§ **Problem description**:
A bare number is the only acceptable answer: how many lines of these entries include "fenceFault"?

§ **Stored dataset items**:
"""
-- ==== Sys2Proof/Machine/Loader.lean ====
section
/-! DEFINITION. Loading, the flask sequencer, registered models (R347, R348, R362, R365 to R381, R522), and PREEMPT held
until a load or a recovery ends (R371, R481). -/

namespace Sys2Proof.Machine

/-! ### LOAD (R367, R504, R522) -/

/-- Whether a handle names a committed WEIGHT object (R347). DEDUCED, log 93. -/
def State.imageObj (s : State) (handle : Nat) : Option TierObj :=
  (s.obj handle).bind fun o => if o.cls = 0 ∧ o.committed = true then some o else none

/-- Whether partition `p` holds a core that is served by no core (R139, R522). -/
def State.unserved (s : State) (p : Nat) : Bool :=
  s.flag (HUB_RCV_PART_FENCED p) || (s.partCores p).any s.fenced

/-- Whether the issuer may use what the LOAD names (R367, R378). DEDUCED, log 93. -/
def State.mayLoad (s : State) (r : LoadReq) : Bool :=
  (r.issuer.isNone || decide (s.ownerOf r.part = r.issuer)) &&
  match r.model with
  | some m => match lookup s.models m with
    | none => false
    | some x => r.issuer.isNone || x.tenant.isNone || decide (x.tenant = r.issuer)
  | none => match s.imageObj r.handle with
    | none => false
    | some o => r.issuer.isNone || decide (o.owner = r.issuer)

/-- The tenant whose job a refused LOAD would have been: the issuer, or the partition's owner. -/
def State.loadTenant (s : State) (r : LoadReq) : Option Nat := r.issuer.or (s.ownerOf r.part)

/-- A LOAD refused when it is decided: it ends as a job with REFUSED_FIT (R461, R462). -/
def State.refuseLoad (s : State) (r : LoadReq) : State :=
  let s1 := ((s.put HUB_LDR_STATUS_CODE stRefusedFit).put HUB_LDR_STATUS_PART r.part).showLoad r stRefusedFit
  match s.loadTenant r with
  | some t => ((s1.inc (TEN_VF_ENDED_ENDED t)).raiseVF t cLoadDone).raiseVF t cJobEnd
  | none => (s1.raisePF cLoadDone).raisePF cJobEnd

/-- A job whose load has only been accepted. -/
def newJob (r : LoadReq) : JobSt :=
  { handle := r.handle, model := r.model, image := emptyImage, objs := [], peers := [], self := 0, entry := 0, runs := [],
    held := [none, none, none, none], waiting := false, started := false, startAt := none, ending := none }

/-- LOAD: accepted into a context, left waiting for one, or refused. A partition in a reset keeps it waiting (R367). DEDUCED, log 84. -/
def State.loadCmd (s : State) (r : LoadReq) : State :=
  let st := s.get (TEN_PART_CTRL_STATE r.part)
  if s.ready && decide (st = psResetting) && s.mayLoad r then { s with loadsWaiting := s.loadsWaiting ++ [r] }
  else if s.ready && decide (st = psIdle) && s.mayLoad r && !s.unserved r.part then
    let h := match r.model.bind fun m => lookup s.models m with
      | some x => x.handle
      | none => r.handle
    let s1 : State := { s with jobs := insert s.jobs r.part (newJob { r with handle := h }), lastLoad := insert s.lastLoad r.part r }
    ((s1.toPart r.part psLoading).refreshJobLock).giveContext r
  else s.refuseLoad r

/-- The loads that waited for a reset of partition `p` are decided (R367). -/
def State.afterReset (s : State) (p : Nat) : State :=
  let mine := s.loadsWaiting.filter fun r => decide (r.part = p)
  mine.foldl State.loadCmd { s with loadsWaiting := s.loadsWaiting.filter fun r => decide (r.part ≠ p) }

/-- The request that three argument words spell (R381). -/
def loadReqOf (a0 a1 a2 : Nat) (issuer : Option Nat) : LoadReq :=
  { part := a0 % 128, model := if bit a0 7 then some (a1 % 1024) else none, handle := a1, bind := a2, issuer := issuer }

/-- LDR_LOAD: the physical function's LOAD, its arguments in HUB_LDR_ARG_n. -/
def execLdrLoad (s : State) : Answer :=
  .next (s.loadCmd (loadReqOf (s.get (HUB_LDR_ARG_ARG 0)) (s.get (HUB_LDR_ARG_ARG 1)) (s.get (HUB_LDR_ARG_ARG 2)) none))

/-! ### Verification: stage 1 (R348, R349, R364) -/

/-- What a load binds: a registered model's objects, and the peers of the bind object where the image has any. DEDUCED, log 88. -/
def State.bindOf (s : State) (r : LoadReq) (g : Image) : Option BindInfo :=
  let owned (h : Nat) : Bool := match s.obj h with
    | some o => boundOwner o (s.ownerOf r.part)
    | none => false
  match r.model.bind fun m => lookup s.models m with
  | none => if owned r.bind then s.readBind r.bind g true else none
  | some x =>
    if g.peers = 0 then some { objs := x.objs, peers := [], self := 0 }
    else if owned r.bind then (s.readBind r.bind g false).map fun b => { b with objs := x.objs } else none

/-- The fit of an image that names the binding of each object it asks for, or fails to. DEDUCED, log 88. -/
def State.fitBound (s : State) (r : LoadReq) (handle : Nat) (g : Image) (b : Option BindInfo) : Except LoadFault JobSt :=
  let ctx (b : BindInfo) : FitCtx := { part := r.part, owner := s.ownerOf r.part, model := r.model, bind := b }
  match b with
  | none => .error ((s.fitFault g (ctx { objs := [], peers := [], self := 0 })).getD (g.fault 0x1A (0, 0, 0)))
  | some b => match s.fitFault g (ctx b) with
    | some e => .error e
    | none => .ok { newJob r with handle := handle, image := g, objs := b.objs, peers := b.peers, self := b.self }
def State.fitOpened (s : State) (r : LoadReq) (handle : Nat) (x : Except LoadFault Image) : Except LoadFault JobSt :=
  match x with
  | .error e => .error e
  | .ok g => s.fitBound r handle g (s.bindOf r g)
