/-- What a core's fencing does to the partition that holds it. -/
def State.fenceFault (s : State) (c : Nat) : State :=
  match s.corePart c with
  | none => s.takeSpare c
  | some p =>
    let st := s.get (TEN_PART_CTRL_STATE p)
    if st = psLoading then
      match s.substitute c false, lookup s.jobs p with
      | some s1, some j => s1.reloadCore p c j
      | some s1, none => s1
      | none, _ => s.eject p stEjectedFence c
    else if st = psRunning then s.startRecovery p c
    else if st = psRecovering then s.strike p stEjectedCompound c
    else if st = psSaving then (s.substitute c true).getD s
    else if st = psRestoring then
      match s.substitute c false with
      | some s1 => s1
      | none => s.eject p stEjectedFence c
    else s.takeSpare c

/-- A core is fenced, and what follows; a core already fenced stays as it is. DEDUCED, log 125. -/
def State.fenceCore (s : State) (c : Nat) : State :=
  if s.fenced c then s else (s.markFenced c).fenceFault c

/-- PERSISTENT_MISMATCH_FENCE: the recompute of the oldest step, or the rerun of a stage, mismatches again; the ladle is
left at the start of that step (R165, R624). -/
def execPersistentMismatchFence (c : LCore) (row col dup conv : Bool) (array : Fin 4) (s : State) : Answer :=
  let k := s.core c
  let m : Mismatch := { row := row, col := col, dup := dup, array := array.val }
  let fence (m : Mismatch) (k1 : CoreSt) : State :=
    let s1 := (s.noteMismatch c m).setFlag (s.atCore c ISL_CORE_CHK_PERSIST) true
    ((s1.setCore c k1).syncLadle c).fenceCore c
  .next (if !s.ladleLive c then s
    else if conv then match k.outs with
      | o :: _ => if o.rerun then fence m k.failTile else s
      | [] => s
    else match k.steps with
      | x :: _ =>
        let y := x.mis.getD m
        if (x.recomputed && (y.row || y.col)) || (x.rerun && y.dup) then
          fence y (k.failStep (x.rerun && y.dup && !(x.recomputed && (y.row || y.col)))) else s
      | [] => s)

/-- RCV_FENCE_GO: a W1S of GO fences the core serving LCORE, its steps in flight abandoned; clamped to 0 while any
partition loads (R538). -/
def execRcvFenceGo (s : State) : Answer :=
  let c := s.get HUB_RCV_FENCE_LCORE
  .next (if (List.range 128).any fun p => decide (s.get (TEN_PART_CTRL_STATE p) = psLoading) then
      s.clampAt HUB_CLAMP_COUNT HUB_CLAMP_LAST_ADDR HUB_CLAMP_LAST_BAR2 HUB_RCV_FENCE.addr false
    else ((s.setCore c ((s.core c).abandon 0)).syncLadle c).fenceCore c)

/-! ### The phases of a recovery (R516 to R520) -/

/-- Whether a core has stopped issuing and its units are quiet (R134). -/
def CoreSt.quiet (k : CoreSt) : Bool := k.preempt && k.steps.isEmpty && k.outs.isEmpty

/-- Whether a message of a core of partition `p` awaits its EACK or stalls. -/
def State.ravorOut (s : State) (p : Nat) : Bool :=
  (s.ravor.waiting ++ s.ravor.stalled).any fun w => match w.1 with
    | .packet c _ => decide (s.corePart c = some p)
    | .core c _ => decide (s.corePart c = some p)
    | .engine q => decide (q = p)
    | _ => false

/-- Every core of partition `p` that is not fenced is quiet, and no counter request is in flight (R261, R477). -/
def State.partQuiet (s : State) (p : Nat) : Bool :=
  ((s.partCores p).all fun c => s.fenced c || (s.core c).quiet)
    && (s.partClusters p).all fun k => (s.cluster k).ctrReqs.isEmpty

/-- Outbound traffic of partition `p` has been delivered (R62, R468, R477). -/
def State.partDrained (s : State) (p : Nat) : Bool :=
  ((s.partCores p).all fun c => (s.core c).xfers.isEmpty && decide ((s.core c).sends = 0)) && !s.ravorOut p

def State.setRecov (s : State) (p : Nat) (r : Recovery) : State := { s with recov := insert s.recov p r }

/-- One spooled message is written where it goes; none while a FIFO has no room (R519). DEDUCED, log 120. -/
def State.replayOne (s : State) (p : Nat) (x : Spooled) : Option State :=
  let leaves := match (lookup s.jobs p).bind fun j => j.image.route x.msg.vroute with
    | some r => r.leaves.filter fun l => decide (l < 2048)
    | none => []
  if x.msg.kind = 0 then (s.landPacket leaves x.msg.src x.msg.vroute x.msg.grans).map (·.1)
  else match x.sink with
    | some (i, r) => some (leaves.foldl (fun s l => s.ringFill l i r (x.msg.offset / 64) x.msg.grans false) s)
    | none => some (leaves.foldl (fun s l => s.writeGrans l (x.msg.offset / 64) x.msg.grans) s)

/-- The spool is replayed in arrival order; what cannot land stays behind, and everything after it. -/
def State.replay (s : State) (p : Nat) (ms : List Spooled) : State × List Spooled :=
  match ms with
  | [] => (s, [])
  | m :: rest => match s.replayOne p m with
    | some s1 => s1.replay p rest
    | none => (s, m :: rest)

/-- DEDUCED, log 120. -/
def State.replaySpool (s : State) (p : Nat) : State :=
  match lookup s.spools p with
  | none => s
  | some ms =>
    let (s1, left) := s.replay p ms
    { s1 with spools := insert s1.spools p left }

/-- At T every core enters WINDOW mode and continues at its PC; the partition runs (R516). -/
def State.recovered (s : State) (p : Nat) (r : Recovery) : State :=
  let s1 := s.overCores p fun s c => (s.toWindow c).setCore c { s.core c with preempt := false }
  let s2 : State := { s1 with recov := erase s1.recov p, spools := erase s1.spools p }
  let ticks := s2.tide.now.toNat - r.detected.toNat
  let s3 := (((s2.toPart p psRunning).refreshRecov).inc HUB_RCV_CNT_RECOVERED).put HUB_RCV_STATUS_LAST_CODE stDone
  let s4 := (s3.put HUB_RCV_STATUS_LAST_PART p).put HUB_RCV_LAST_TICKS (min (2 ^ 32 - 1) ticks)
  (s4.logEvent 0x000C 1 24 (some p) (some r.lcore) stDone (pay 4 ticks ++ pay 1 stDone)).applyHeld p

/-- The causeway entry of phase 5 is written and the core's record stands on the spare; a full spool ejects the job. -/
def State.recovSubst (s : State) (p : Nat) (r : Recovery) : State :=
  match s.substitute r.lcore true with
  | none => s.eject p stEjectedFence r.lcore
  | some s1 =>
    let beyond := match lookup s1.recov p with
      | some q => q.overflow
      | none => false
    if beyond then s1.eject p stEjectedFence r.lcore
    else s1.setRecov p { r with phase := 6 }

/-- RECOVERY_PHASE_COMPLETE: the phase under way ends where what it waits for has happened, and the next begins. -/
def State.recovStep (s : State) (p : Nat) : State :=
  match lookup s.recov p with
  | none => s
  | some r =>
    match r.phase with
    | 1 => s.setRecov p { r with phase := 2 }
    | 2 => if s.partQuiet p then s.setRecov p { r with phase := 3 } else s
    | 3 =>
      if s.partDrained p then
        let peers := match lookup s.jobs p with
          | some j => !j.peers.isEmpty
          | none => false
        let s1 := s.creditAll p
        if peers && decide (s.get (HUB_RCV_SPOOL_HANDLE p) = 0) then s1.eject p stEjectedFence r.lcore
        else { s1 with spools := insert s1.spools p [] }.setRecov p { r with phase := 4 }
      else s
    | 4 =>
      let busy := (s.recov.filter fun (e : Nat × Recovery) => decide (5 ≤ e.2.phase)).length
      if busy < 8 then s.setRecov p { r with phase := 5 } else s
    | 5 => s.recovSubst p r
    | 6 =>
      let s1 := s.replaySpool p
      if lookupD s1.spools p [] = [] then
        s1.setRecov p { r with phase := 7, resumeAt := some (startTick s1.tide.now) } else s1
    | _ =>
      match r.resumeAt with
      | none => s
      | some t =>
        let s1 := (s.atTick t).replaySpool p
        if lookupD s1.spools p [] = [] then s1.recovered p r
        else s1.setRecov p { r with phase := 6, resumeAt := none }
def execRecoveryPhaseComplete (p : Part) (s : State) : Answer := .next (s.recovStep p)

/-! ### Faults larger than a core (R525 to R530) -/

/-- ROUTER_FAULT: the router and its sixteen cores are fenced, its bypass forwards, the job is ejected (R525). DEDUCED, log 124. -/
def State.routerFault (s : State) (k : Nat) : State :=
  let i := s.phys (k / 8)
  let f := ISL_FLT_STATUS_RTR_FENCED i
  if bit (s.get f) (k % 8) then s
  else
    let ps := (List.range 16).map fun j => s.posOf i (16 * (k % 8) + j)
    let s1 := (s.put f (setBit (s.get f) (k % 8) true)).setIsl i { s.isl i with fencedPos := ps ++ (s.isl i).fencedPos }
    let s2 := ((s1.refreshSpares i).raisePF cCoreFenced).logEvent 0x0002 2 i (s.partOf k) none 0 (pay 1 (k % 8))
    match s2.partOf k with
    | some p => s2.strike p stEjectedFence (16 * k)
    | none => s2
def execRouterFault (k : Cluster) (s : State) : Answer := .next (s.routerFault k)

/-- A quench: the island's core rail is removed, its fabric stays, every job on it is ejected (R526, R527). DEDUCED, log 124; DEDUCED, log 125. -/
def State.quench (s : State) (i q hot amps : Nat) : State :=
  if s.flag (ISL_FLT_STATUS_QUENCHED i) || !(s.isl i).railUp then s
  else
    let s1 := ((s.setFlag (ISL_FLT_STATUS_QUENCHED i) true).put (ISL_FLT_STATUS_QREASON i) q).setPresent i false 5
    let s2 := (s1.raisePF cIslandLost).logEvent 0x0003 3 i none none 0 (pay 1 q ++ pay 1 hot ++ pay 2 amps)
    let s3 := (List.range 128).foldl (fun s p =>
      if (lookup s.jobs p).isSome && s.partOnIsland p i then s.strike p stEjectedFence (128 * s.logIsland i) else s) s2
    s3.coreRailOff i

/-- ISLAND_QUENCH: the lowest code of the triggers of R526 that fall in one evaluation, with the readings logged; the
first of them needs its four evaluations. -/
def execIslandQuench (i : Island) (reason : Fin 5) (hot : BitVec 8) (amps : BitVec 16) (s : State) : Answer :=
  .next (if reason.val = 0 ∧ (s.isl i).over115 < 4 then s else s.quench i (reason.val + 1) hot.toNat amps.toNat)

/-- Whether the job of partition `p` has an object, a stream or a save object on harbor `h` (R514). -/
def State.onHarbor (s : State) (p h : Nat) : Bool :=
  match lookup s.jobs p with
  | none => false
  | some j =>
    (j.objs.any fun o => decide (harborOf o = h)) || decide (harborOf j.handle = h)
      || (s.harbor h).streams.any (fun e => decide (e.2.part = p))
      || (s.saves ++ s.restores).any fun r => decide (r.part = p) && (r.handles.getD h none).isSome

/-- HARBOR_FAULT: the harbor pours nothing and answers nothing; the jobs with anything on it are ejected (R528). DEDUCED, log 124. -/
def State.harborFault (s : State) (h : Nat) : State :=
  let x := s.harbor h
  if x.fenced then s
  else
    let hit := (List.range 128).filter fun p => s.onHarbor p h
    let s1 := s.setHarbor h { x with fenced := true, streams := [], reqs := [], moves := [], runs := [], cached := [],
                                     fetches := [], stations := [] }
    let s2 := ((s1.raisePF cHarborFault).logEvent 0x0006 3 (16 + h) none none 0 (pay 1 h)).refreshFerry
    hit.foldl (fun s p => s.strike p stLinkLost ((s.partCores p).headD 0)) s2
def execHarborFault (h : Harbor) (s : State) : Answer := .next (s.harborFault h)

/-- OE_FAULT: the die's four ports are fenced; routes change and what it held is sent again (R436, R529). DEDUCED, log 125. -/
def State.oeFault (s : State) (d : Nat) : State :=
  let s1 := (s.raisePF cOeFault).logEvent 0x0009 3 (20 + d) none none 0 (pay 1 d)
  (List.range 4).foldl (fun s i => s.portTo (4 * d + i) ptFenced 0) s1
def execOeFault (d : Fin 4) (s : State) : Answer := .next (s.oeFault d)

/-- HUB_FAULT: the package goes down while its hub rail is up (R530). -/
def execHubFault (s : State) : Answer := .next (if s.pads.hubRail then s.hubFault else s)

end Sys2Proof.Machine
end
"""
§ **Solution**:
2